António Morais: O envolvimento dos leigos é escasso. Há todo um peso de história passada do qual é muito difícil libertar as pessoas. O leigo que ouve, cala, não participa porque tem medo, o leigo agarrado a práticas do passado e que olha desconfiado para um modo novo de fazer as coisas, é o normal. É essencial que o leigo esteja envolvido nas paróquias. Sem eles não há pastoral que valha. Como eu os envolvi? Fortemente na Caritas, na Liturgia e na Catequese de Adultos. Começo a envolvê-los na preparação de Baptismos. Ajudo, estou atento, mas têm toda a liberdade. Ou são responsáveis ou não são. Considero isso essencial. Gostava de trabalhar mais com eles, mas torna-se cada vez mais difícil. O envolvimento na Catequese é mais difícil. Cada vez se torna mais difícil recrutar catequistas. Na Catequese de adultos, partilho o que sei e posso dar, sem pressões nem moralismos balofos. Aliás o que pretendo com a Catequese de adultos que iniciei antes de 2000, é que eles se tornem verdadeiramente adultos e livres como cristãos, que caminhem pelo seu pé, sem necessidade contínua de muletas. Não partilho de uma certa opinião que anda por aí veiculada: “O leigo, por si mesmo não tem capacidade de encontrar a verdade. Precisa ser dirigido”. Isto vem num livrinho que é dirigido a leigos e que se chama Caminho. Há também um grupo comprometido na Vida Ascendente, que faz também um trabalho interessante de catequese de adultos.

A Guarda: As Festas religiosas são, ou não, um momento importante na vida das paróquias?

António Morais: As festas religiosas são um momento falsamente importante na vida cristã das paróquias. Tudo se faz à sombra da “santa” ou do “santo”. Mas do santo só se faz caso na medida em que se pode usar para poder obter algum dinheiro dos festeiros e turistas que vão à festa, ou para através do “negócio” da promessa, obter dele(a), algum favor. Depois, não se quer saber mais dele. Com isto e outras coisas, por mais que se tente, não se consegue destruir o desvirtuamento da festa. Ou seja. O que na festa cristã é mais importante para o povo é a procissão – procissões. A missa até pode não existir, contanto que a procissão se faça. Depois as promessas. É muito difícil lutar contra a dispersão. A concentração na Eucaristia é de muito pouca gente. Muita da que lá vai é para cumprir promessas e não por convicção de fé, ou pela Eucaristia. A grande preocupação são os andores e a procissão. O resto pouco importa. A agravar a situação há a nova realidade da festa. Nas paróquias rurais, o que é diversão, não é tanto feito pelos habitantes da terra, mas pelos que vão de fora, o que vira tudo do avesso, até porque a diversão nada tem que ver com a tradição. É diversão importada e de muito pouca qualidade. No momento, cuido que as festas são os momentos mais difíceis da vida dos párocos.

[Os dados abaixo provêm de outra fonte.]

/-! ### Kicks, registration and mapping (R319, R321, R324, R474) -/

/-- Event NOTIFY_KICK: a write of bytes 0 to 7 of line `q` of the partition's notify window, performed at the page's home (R348). -/
def execNotifyKick (part q : Nat) (v : W64) (s : State) : Host.Outcome State Fault Refusal :=
  .next (match s.diesOf part with
    | [] => s
    | d :: _ =>
      let pa := wf (s.cfg d part 0x020) 18 34 * 262144 + 64 * (q % 4096)
      let h := s.homeOf pa
      if !bitAt (s.cfg d part 0x020) 0 then s
      else if !s.reach h pa then s.unreachEvent (some part) h pa
      else (((s.grabBlk h (blkOf pa)).ckptHold pa).touchLine pa).notifyWrite d part (q % 4096) pa 8 v.toNat 255)
/-- Event QUEUE_REGISTER: V = 1 is written with the ring and the control word, after V = 0; ERR and PARKED clear, RDIDX stays as written. -/
def execQueueRegister (part q : Nat) (ring ctl : W64) (s : State) : Host.Outcome State Fault Refusal :=
  .next (match s.diesOf part with
    | [] => s
    | d :: _ => ((s.setQWord d part q 0 ring).setQWord d part q 1 (setBit ctl 0 false)).setQWord d part q 1 (setBit ctl 0 true))
/-- Event QUEUE_REMOVE: V = 0 is written, while the queue is empty and not parked, or stopped. -/
def execQueueRemove (part q : Nat) (s : State) : Host.Outcome State Fault Refusal :=
  .next (match s.diesOf part with
    | [] => s
    | d :: _ =>
      let w1 := s.qWord d part q 1
      let w3 := s.qWord d part q 3
      if bitAt w1 0 ∧ (bitAt w3 1 ∨ s.kick d part q ≤ s.rdIdx d part q ∧ !bitAt w3 0) then s.setQWord d part q 1 (setBit w1 0 false) else s)
/-- The queue that has been idle longest among those of a selection. -/
def State.idlest (s : State) (d : Nat) (sel : Queue → Bool) : Option Queue :=
  ((s.die d).queues.filter (fun e => e.mapped && sel e && s.idleQ d e)).foldl (fun b e => match b with
    | none => some e
    | some x => if e.idle < x.idle then some e else b) none
/-- The slot that a queue of a partition can have: `none` when there is none, else the queue to unmap for it, if one must go. -/
def State.slotFor (s : State) (d p : Nat) : Option (Option Queue) :=
  let used := (s.die d).queues.filter (fun e => e.mapped)
  if wf (s.cfg d p 0x068) 48 8 ≤ (used.filter (fun e => e.part == p)).length then (s.idlest d (fun e => e.part == p)).map some
  else if 64 ≤ used.length then (s.idlest d (fun _ => true)).map some
  else some none
/-- Is an earlier or higher request servable before that of `e`. -/
def State.mapFirst (s : State) (d : Nat) (e : Queue) : Bool :=
  (s.die d).queues.all (fun x => x.asked == 0 || x.mapped || (s.slotFor d x.part).isNone ||
    decide (s.qPrio d x.part x.q < s.qPrio d e.part e.q) || s.qPrio d x.part x.q == s.qPrio d e.part e.q && decide (e.asked ≤ x.asked))
/-- Event QUEUE_MAP: the first servable request takes a slot. -/
def State.mapQueue (s : State) (p q : Nat) : State :=
  match s.queueDie p q with
  | none => s
  | some d =>
    match s.queue? d p q, s.slotFor d p with
    | some e, some out =>
      if e.mapped || e.asked == 0 || !s.mapFirst d e then s
      else
        let s1 := match out with
          | some x => s.modQueue d x.part x.q (fun y => { y with mapped := false })
          | none => s
        s1.modQueue d p q (fun y => { y with mapped := true, asked := 0 })
    | _, _ => s
def execQueueMap (part q : Nat) (s : State) : Host.Outcome State Fault Refusal := .next (s.mapQueue part q)

/-! ### WAIT, SIGNAL, MARK, EDGE (R322, R323, R176) -/

def execWait (part q : Nat) (s : State) : Host.Outcome State Fault Refusal :=
  .next (s.withHead part q 2 (fun d e ws t =>
    let idx := wf (lrw ws 1) 0 12
    let cond := wf (lrw ws 0) 8 2
    if t.signalBad part idx then t.stopQueue d part q 6
    else if e.met || condHolds cond (t.signal part idx) (lrw ws 2) then t.advanceQ d part q
    else t.parkQ d part q (fun y => { y with wait := some (idx, cond, lrw ws 2) })))
def execSignal (part q : Nat) (s : State) : Host.Outcome State Fault Refusal :=
  .next (s.withHead part q 3 (fun d e ws t =>
    let w0 := lrw ws 0
    let idx := wf (lrw ws 1) 0 12
    if t.signalBad part idx then t.stopQueue d part q 6
    else if bitAt w0 8 && !e.gangs.isEmpty then t
    else
      let t1 := t.setSignal part idx (if bitAt w0 9 then t.signal part idx + lrw ws 2 else lrw ws 2)
      (if bitAt w0 10 then t1.emit (.msix part (wf w0 20 12)) else t1).advanceQ d part q))
def execMark (part q : Nat) (s : State) : Host.Outcome State Fault Refusal :=
  .next (s.withHead part q 5 (fun d e ws t =>
    let va := (lrw ws 1).toNat
    if bitAt (lrw ws 0) 8 && !e.gangs.isEmpty then t
    else match t.walk d part (t.qAsid d part q) va (accW 1) with
      | .error (_, t1) => t1.stopQueue d part q 5
      | .ok (_, _, x, t1) => (t1.cwrite (some part) d x.pa 8 (t1.gtcOf d)).advanceQ d part q))
/-- The physical pieces of a virtual range, page by page, with only validity required (R487). -/
def State.rangePas (s : State) (d p asid : Nat) (acc : Acc) (va len : Nat) : Nat → XR (List (Nat × Nat) × State)
  | 0 => .ok ([], s)
  | n + 1 =>
    if len = 0 then .ok ([], s)
    else do
      let m := Nat.min len (65536 - va % 65536)
      let (_, _, x, s1) ← s.walk d p asid va acc
      let (rs, s2) ← s1.rangePas d p asid acc (va + m) (len - m) n
      pure ((x.pa, m) :: rs, s2)
def pieces (va len : Nat) : Nat := (len + va % 65536) / 65536 + 1
/-- The pieces of several ranges. -/
def State.rangesPas (s : State) (d p asid : Nat) (acc : Acc) : List (Nat × Nat) → XR (List (Nat × Nat) × State)
  | [] => .ok ([], s)
  | (va, len) :: t => do
    let (a, s1) ← s.rangePas d p asid acc va len (pieces va len)
    let (b, s2) ← s1.rangesPas d p asid acc t
    pure (a ++ b, s2)
def edgeRanges (ws : List W64) : List (Nat × Nat) := ([1, 3, 5].map (fun j => ((lrw ws j).toNat, (lrw ws (j + 1)).toNat))).filter (fun r => r.2 != 0)
/-- L1 sectors of a core in physical ranges. -/
def State.l1Of (s : State) (c : Nat) (rs : List (Nat × Nat)) : List Nat :=
  (mkeys (s.core c).l1).filter (fun x => rs.any (fun r => decide (r.1 ≤ 64 * x) && decide (64 * x < r.1 + r.2)))
/-- Event EDGE: the packet parks the queue; its write-backs run once the producer has retired. -/
def execEdge (part q : Nat) (s : State) : Host.Outcome State Fault Refusal :=
  .next (s.withHead part q 4 (fun d e ws t =>
    if e.edge then t
    else match t.rangesPas d part (t.qAsid d part q) accValid (edgeRanges ws) with
      | .error (_, t1) => t1.stopQueue d part q 5
      | .ok (_, t1) =>
        let gone := match e.producer with
          | some g => !(t1.gang? g).any (fun x => !x.retired)
          | none => true
        t1.parkQ d part q (fun y => { y with edge := true, flushing := gone, edgeR := edgeRanges ws })))
/-- Event EDGE_FLUSH_COMPLETE: every core of every cluster that ran the producer has written back and invalidated the ranges; the packet is taken. -/
def State.flushEdge (s : State) (p q : Nat) : State :=
  match s.queueDie p q with
  | none => s
  | some d =>
    match s.queue? d p q with
    | none => s
    | some e =>
      if !e.flushing then s
      else
        let cls := match e.producer.bind s.gang? with
          | some g => g.clusters
          | none => []
        match s.rangesPas d p (s.qAsid d p q) accValid e.edgeR with
        | .error (_, s1) => s1.stopQueue d p q 5
        | .ok (rs, s1) =>
          let cs := cls.flatMap (fun l => (List.range 16).map (fun i => 16 * l + i))
          let s2 := cs.foldl (fun t c => (t.l1Of c rs).foldl (fun u x => u.flushSector c x) t) s1
          ((s2.advanceQ d p q).modQueue d p q (fun y => { y with ranges := y.ranges ++ e.edgeR })).askQueue d p q
def execEdgeFlushComplete (part q : Nat) (s : State) : Host.Outcome State Fault Refusal := .next (s.flushEdge part q)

A Guarda: Que análise faz sobre a falta de padres na Diocese da Guarda?

António Morais: Não é fácil responder. Eu vejo o problema com algumas interrogações: 1 - Que tipo de padre se quer para a Diocese? Um padre regressado ao ante-Vaticano II com ares de poder, prestígio, estranhos atafais e subserviências, ou um padre que se libertou da folhada inútil que só o afasta das pessoas e capaz de caminhar pelo seu pé, sem subserviências e aberto ao serviço, tal como Jesus Cristo o ensinou? Quando a seguir ao Vaticano II se mudou a equipa do Seminário, para que a nova equipa pudesse limpar os miasmas do mau pensamento e da má orientação que a equipa cessante lá deixara, o resultado foram 12 –(14) anos sem ordenações. Suspeito que com o que está a acontecer, venhamos a cair num novo interregno sem padres. O futuro dirá.
2- A falta de padres aflige e sobrecarrega os que ainda se vão aguentando, além de os esgotar, até porque se vão criando exigências novas a que se chamam novas formas de pastoral. São mesmo? Não creio, até porque elas não têm em conta a crescente desertificação das comunidades rurais.
3 – Talvez seja bom que ainda escasseiem mais os padres, para que as comunidades cristãs se convençam que têm mesmo que se assumir como comunidades verdadeiramente responsáveis e tomem conta de si mesmas.
Acho que não tem que se ter medo de que as rédeas nos fujam das mãos. É mesmo urgente que algumas rédeas nos fujam mesmo das mãos.